The sun setting over the New Legacy signs really meant something to me as I drove home last night. It meant a new legacy would now unfold that would be inclusive, inspiring and inviting. At last here we have something that represented creative training without exclusivity. We had created a place, a sphere of creativity and training, where skill could be passed on to others hitherto denied the possibility of studying under someone from a background as a lifelong working craftsman. Year after year both major western continents have shut down woodworking shops and indeed all craftwork shops in public schools. I know that that’s strongly lamented by most but it probably could be one of the best things that ever happened even though the short sighted politicians and their advisors shut them down for the wrong reasons. Trained woodworking teachers are usually not the best teachers because most teachers are trained to teach not work wood as crafting artisans. We should recognise that in view of the demise of woodworking apprenticeships, and the fact that schools never could really teach with proper credentials, centres like New Legacy provide the new-genre training for new-genre woodworkers. At last, I breathed, as I drove past the new signs pointing to the 2nd New Legacy School of Woodworking, at last we have a way of reaching people that seek true skill and mastery. All that I have been given can now be deposited in others and what I have doesn’t end with me.

Watching the students slowly filter into the workshop, mingle amongst the benches, looking at the tools, touching the benchtops and tweaking the vises I realised once more what commitment they had made to gaining mastery. How vulnerable they were in the statements of their lives simply being there.
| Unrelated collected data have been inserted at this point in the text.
@[simp] theorem calibrateClosed_frame (c : CalRun) (total : Nat) (s : State) :
    (calibrateClosed c total s).pending = s.pending ∧ (calibrateClosed c total s).rcu = s.rcu ∧
    (calibrateClosed c total s).ptu = s.ptu ∧ (calibrateClosed c total s).fe = s.fe ∧
    (calibrateClosed c total s).lc = s.lc ∧ (calibrateClosed c total s).peers = s.peers ∧
    (calibrateClosed c total s).ru = s.ru ∧ (calibrateClosed c total s).pc = s.pc ∧
    (calibrateClosed c total s).scu = s.scu ∧ (calibrateClosed c total s).iiu = s.iiu := by
  simp only [calibrateClosed]; (repeat' split) <;> simp

@[simp] theorem closeAttempt_frame (s : State) :
    (closeAttempt s).pending = s.pending ∧ (closeAttempt s).peers = s.peers ∧ (closeAttempt s).scu = s.scu ∧
    (closeAttempt s).iiu = s.iiu := by
  simp only [closeAttempt]; (repeat' split) <;> simp

@[simp] theorem computeBin_frame (w : Wheel) (s : State) :
    (computeBin w s).pending = s.pending ∧ (computeBin w s).vc = s.vc ∧ (computeBin w s).rcu = s.rcu ∧
    (computeBin w s).ptu = s.ptu ∧ (computeBin w s).fe = s.fe ∧ (computeBin w s).lc = s.lc ∧
    (computeBin w s).peers = s.peers ∧ (computeBin w s).ru = s.ru ∧ (computeBin w s).pc = s.pc ∧
    (computeBin w s).scu = s.scu ∧ (computeBin w s).iiu = s.iiu ∧ (computeBin w s).cp = s.cp ∧
    (computeBin w s).ss = s.ss ∧ (computeBin w s).result = s.result ∧ (computeBin w s).out = s.out := by
  simp only [computeBin]; (repeat' split) <;> simp

@[simp] theorem supplyBin_frame (w : Wheel) (probe : Int) (s : State) :
    (supplyBin w probe s).pending = s.pending ∧ (supplyBin w probe s).ptu = s.ptu ∧ (supplyBin w probe s).fe = s.fe ∧
    (supplyBin w probe s).peers = s.peers ∧ (supplyBin w probe s).scu = s.scu ∧
    (supplyBin w probe s).iiu = s.iiu := by
  simp only [supplyBin]; (repeat' split) <;> simp

@[simp] theorem supply_frame (w : Wheel) (probe : Int) (s : State) :
    (supply w probe s).pending = s.pending ∧ (supply w probe s).ptu = s.ptu ∧ (supply w probe s).fe = s.fe ∧ (supply
    w probe s).peers = s.peers ∧ (supply w probe s).scu = s.scu ∧ (supply w probe s).iiu = s.iiu := by
  simp only [supply]; split <;> simp

@[simp] theorem supplyBins_frame (probe : LR Int) (s : State) :
    (supplyBins probe s).pending = s.pending ∧ (supplyBins probe s).ptu = s.ptu ∧ (supplyBins probe s).fe = s.fe ∧
    (supplyBins probe s).peers = s.peers ∧ (supplyBins probe s).scu = s.scu ∧ (supplyBins probe s).iiu = s.iiu := by
  simp [supplyBins]

@[simp] theorem encoderPulse_frame (w : Wheel) (probe : Int) (s : State) :
    (encoderPulse w probe s).pending = s.pending ∧ (encoderPulse w probe s).ptu = s.ptu ∧
    (encoderPulse w probe s).fe = s.fe ∧ (encoderPulse w probe s).peers = s.peers ∧
    (encoderPulse w probe s).scu = s.scu ∧ (encoderPulse w probe s).iiu = s.iiu := by
  simp only [encoderPulse]; (repeat' split) <;> simp

@[simp] theorem restartWindows_frame (s : State) :
    (restartWindows s).pending = s.pending ∧ (restartWindows s).vc = s.vc ∧ (restartWindows s).ptu = s.ptu ∧
    (restartWindows s).fe = s.fe ∧ (restartWindows s).lc = s.lc ∧ (restartWindows s).peers = s.peers ∧
    (restartWindows s).ru = s.ru ∧ (restartWindows s).pc = s.pc ∧ (restartWindows s).scu = s.scu ∧
    (restartWindows s).iiu = s.iiu ∧ (restartWindows s).cp = s.cp ∧ (restartWindows s).ss = s.ss ∧
    (restartWindows s).result = s.result ∧ (restartWindows s).out = s.out := by
  simp [restartWindows]

@[simp] theorem newRevolution_frame (s : State) :
    (newRevolution s).pending = s.pending ∧ (newRevolution s).vc = s.vc ∧ (newRevolution s).rtu = s.rtu ∧
    (newRevolution s).ptu = s.ptu ∧ (newRevolution s).fe = s.fe ∧ (newRevolution s).lc = s.lc ∧
    (newRevolution s).peers = s.peers ∧ (newRevolution s).ru = s.ru ∧ (newRevolution s).pc = s.pc ∧
    (newRevolution s).scu = s.scu ∧ (newRevolution s).iiu = s.iiu ∧ (newRevolution s).cp = s.cp ∧
    (newRevolution s).ss = s.ss ∧ (newRevolution s).result = s.result ∧ (newRevolution s).out = s.out := by
  simp only [newRevolution]; (repeat' split) <;> simp

@[simp] theorem validMark_frame (probe : LR Int) (s : State) :
    (validMark probe s).pending = s.pending ∧ (validMark probe s).peers = s.peers ∧ (validMark probe s).scu = s.scu ∧
    (validMark probe s).iiu = s.iiu := by
  simp only [validMark]; (repeat' split) <;> simp

@[simp] theorem markPulseEnd_frame (probe : LR Int) (s : State) :
    (markPulseEnd probe s).pending = s.pending ∧ (markPulseEnd probe s).peers = s.peers ∧ (markPulseEnd probe s).scu = s.scu ∧
    (markPulseEnd probe s).iiu = s.iiu := by
  simp only [markPulseEnd]; (repeat' split) <;> simp

@[simp] theorem driveAtSpeed_frame (s : State) :
    (driveAtSpeed s).pending = s.pending ∧ (driveAtSpeed s).vc = s.vc ∧ (driveAtSpeed s).rcu = s.rcu ∧
    (driveAtSpeed s).ptu = s.ptu ∧ (driveAtSpeed s).fe = s.fe ∧ (driveAtSpeed s).lc = s.lc ∧
    (driveAtSpeed s).peers = s.peers ∧ (driveAtSpeed s).ru = s.ru ∧ (driveAtSpeed s).pc = s.pc ∧
    (driveAtSpeed s).scu = s.scu ∧ (driveAtSpeed s).iiu = s.iiu ∧ (driveAtSpeed s).cp = s.cp ∧
    (driveAtSpeed s).ss = s.ss ∧ (driveAtSpeed s).result = s.result ∧ (driveAtSpeed s).out = s.out := by
  simp only [driveAtSpeed]; (repeat' split) <;> simp

@[simp] theorem driveLost_frame (s : State) :
    (driveLost s).pending = s.pending ∧ (driveLost s).ptu = s.ptu ∧ (driveLost s).fe = s.fe ∧
    (driveLost s).peers = s.peers ∧ (driveLost s).scu = s.scu ∧ (driveLost s).iiu = s.iiu := by
  simp only [driveLost]; (repeat' split) <;> simp

@[simp] theorem clearVisit_frame (s : State) :
    (clearVisit s).pending = s.pending ∧ (clearVisit s).lc = s.lc ∧ (clearVisit s).peers = s.peers ∧
    (clearVisit s).scu = s.scu ∧ (clearVisit s).iiu = s.iiu ∧ (clearVisit s).cp = s.cp ∧ (clearVisit s).ss = s.ss ∧
    (clearVisit s).out = s.out := by
  simp [clearVisit]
It was as if they understood they could now become something quite simple yet quite profound; they could become artisan woodworkers and this first day of class carried with it the dynamic that could make that happen. Seldom do we realise that big things often start with the very one small step others might despise. For these woodworking friends this was a new beginning.

Making a Shaker candle box seems more appropriate here than anywhere I have ever taught my class on dovetailing this unique little box. Here we are in the heart of what was once the epicentre of Shaker community life. The methods I am teaching encompass all of their methodology to encapsulate the essentiality of order. Sharp tools, layout practices, accuracy and technique all seem to elude new woodworkers so we spent the first hour discussing these issues and focussed first of all on the essentiality of sharpness. Each day I will expand this in practical realms as I alter saw teeth, reshape plane irons and teach techniques handed down since the early days of the Shakers and far beyond. We’ll continue to cut and shape wood to form joints and round over edges. With chisel tips we’ll remove waste from pins and tails and also form the recesses for hinges. By tomorrow we will not only have made boxes, but understand the angles and layout for dovetails. We will relate to wood differently than we would by machine. We will no longer say a machine is a tool but will know what the difference is between a tool and a machine. Where some say so emphatically that woodworking machine are tools, we will all know that that can never be.